Back to Open Playback
SEV-1public access

BI telemetry change silently breaks 94% of trigger notification emails for four days

Honeycomb · Source

Started
Nov 18, 2021
Duration
4d 14h 6m
Users affected
Not disclosed
Revenue impact
Not disclosed
Blast radius
all customers depending on email trigger notifications globally
Services
email-notifications, triggers, third-party-email-sdk
email deliverymissing monitoringregression from deploysla breachthird-party saas

Join the waitlist

Aftermath helps you ship structured post-mortems like this one for your own incidents. Encore keeps narrative, timeline, lessons, and action items in one place so the document stays useful after the incident is closed. Join the waitlist on the homepage when you want that workflow for your organization.

Join the waitlist

Summary

On November 18, 2021, between 00:50 and 00:56 UTC, an update intended to improve business-intelligence telemetry from production was deployed. It contained a defect in how the third-party email SDK was used: the response object had to be inspected for hidden errors that did not appear in Go's idiomatic error return value. About 94.1% of trigger notification emails silently failed to send for the next four days. The instrumentation gap meant the email SLO did not detect the failures, automated tests passed because the third-party API was mocked, and the issue went unnoticed until a customer reported it on November 22 at 14:56 UTC.

Impact

Approximately 94.1% of email notifications for triggers were not delivered between November 18 at 00:50 UTC and November 22 at 14:56 UTC. The SLO that was supposed to track email deliverability did not flag the failures because the failure mode was not surfaced by the existing instrumentation.

Root cause

A new line of code added BI telemetry metadata to a request through the third-party email SDK in a way that subtly differed from how the same SDK was used elsewhere in the product, likely due to escaping behavior of the metadata values.
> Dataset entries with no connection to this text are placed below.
/-! `State.setHost`. -/

@[simp] theorem State.setHost_regs (h : Nat) (x : HostSt) : (s.setHost h x).regs = s.regs := rfl
@[simp] theorem State.setHost_ctrs (h : Nat) (x : HostSt) : (s.setHost h x).ctrs = s.ctrs := rfl
@[simp] theorem State.setHost_latches (h : Nat) (x : HostSt) : (s.setHost h x).latches = s.latches := rfl
@[simp] theorem State.setHost_mtime (h : Nat) (x : HostSt) : (s.setHost h x).mtime = s.mtime := rfl
@[simp] theorem State.setHost_freeCtr (h : Nat) (x : HostSt) : (s.setHost h x).freeCtr = s.freeCtr := rfl
@[simp] theorem State.setHost_answer (h : Nat) (x : HostSt) : (s.setHost h x).answer = s.answer := rfl
@[simp] theorem State.setHost_mgt (h : Nat) (x : HostSt) : (s.setHost h x).mgt = { s.mgt with hosts := tput s.mgt.hosts h x {} } := rfl
@[simp] theorem State.setHost_dbg (h : Nat) (x : HostSt) : (s.setHost h x).dbg = s.dbg := rfl
@[simp] theorem State.setHost_logs (h : Nat) (x : HostSt) : (s.setHost h x).logs = s.logs := rfl
@[simp] theorem State.setHost_irq (h : Nat) (x : HostSt) : (s.setHost h x).irq = s.irq := rfl
@[simp] theorem State.setHost_clk (h : Nat) (x : HostSt) : (s.setHost h x).clk = s.clk := rfl
@[simp] theorem State.setHost_noc (h : Nat) (x : HostSt) : (s.setHost h x).noc = s.noc := rfl
@[simp] theorem State.setHost_span (h : Nat) (x : HostSt) : (s.setHost h x).span = s.span := rfl
@[simp] theorem State.setHost_inject (h : Nat) (x : HostSt) : (s.setHost h x).inject = s.inject := rfl
@[simp] theorem State.setHost_prbs (h : Nat) (x : HostSt) : (s.setHost h x).prbs = s.prbs := rfl
@[simp] theorem State.setHost_dram (h : Nat) (x : HostSt) : (s.setHost h x).dram = s.dram := rfl
@[simp] theorem State.setHost_procs (h : Nat) (x : HostSt) : (s.setHost h x).procs = s.procs := rfl
@[simp] theorem State.setHost_cfg (h : Nat) (x : HostSt) : (s.setHost h x).cfg = s.cfg := rfl
@[simp] theorem State.setHost_img (h : Nat) (x : HostSt) : (s.setHost h x).img = s.img := rfl
@[simp] theorem State.setHost_churn (h : Nat) (x : HostSt) : (s.setHost h x).churn = s.churn := rfl
@[simp] theorem State.setHost_fab (h : Nat) (x : HostSt) : (s.setHost h x).fab = s.fab := rfl
@[simp] theorem State.setHost_slc (h : Nat) (x : HostSt) : (s.setHost h x).slc = s.slc := rfl
@[simp] theorem State.setHost_mem (h : Nat) (x : HostSt) : (s.setHost h x).mem = s.mem := rfl
@[simp] theorem State.setHost_time (h : Nat) (x : HostSt) : (s.setHost h x).time = s.time := rfl
@[simp] theorem State.setHost_cel (h : Nat) (x : HostSt) : (s.setHost h x).cel = s.cel := rfl
@[simp] theorem State.setHost_scr (h : Nat) (x : HostSt) : (s.setHost h x).scr = s.scr := rfl
@[simp] theorem State.setHost_fen (h : Nat) (x : HostSt) : (s.setHost h x).fen = s.fen := rfl
@[simp] theorem State.setHost_dma (h : Nat) (x : HostSt) : (s.setHost h x).dma = s.dma := rfl
@[simp] theorem State.setHost_svc (h : Nat) (x : HostSt) : (s.setHost h x).svc = s.svc := rfl
@[simp] theorem State.setHost_cores (h : Nat) (x : HostSt) : (s.setHost h x).cores = s.cores := rfl
@[simp] theorem State.setHost_pwr (h : Nat) (x : HostSt) : (s.setHost h x).pwr = s.pwr := rfl
@[simp] theorem State.setHost_lcs (h : Nat) (x : HostSt) : (s.setHost h x).lcs = s.lcs := rfl
@[simp] theorem State.setHost_bist (h : Nat) (x : HostSt) : (s.setHost h x).bist = s.bist := rfl
@[simp] theorem State.setHost_pins (h : Nat) (x : HostSt) : (s.setHost h x).pins = s.pins := rfl
@[simp] theorem State.setHost_pending (h : Nat) (x : HostSt) : (s.setHost h x).pending = s.pending := rfl
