-- ==== Sys2Proof/Tests/Slice0.lean ====
section
/-! SUPPORT. Tests: terms that are not well-formed, values the spec writes out, and for every obligation with hypotheses a
theorem witness_<its name> (of its parts, where it is made of parts): for each of its clauses a state and operands that meet all
the hypotheses of that clause together. -/

namespace Sys2Proof.Machine

set_option maxRecDepth 30000
set_option linter.unusedVariables false
set_option Elab.async false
The SDK signaled the resulting failure through the response object rather than only through Go's tuple-returned error, and existing application logic did not inspect the response for hidden errors.

The request and response were not instrumented and auto-instrumentation did not reach into this SDK, so the failures were invisible in Honeycomb's own dogfood and kibble environments.

Automated tests mocked the third-party API; manual testing covered account-management email scenarios but not trigger notifications.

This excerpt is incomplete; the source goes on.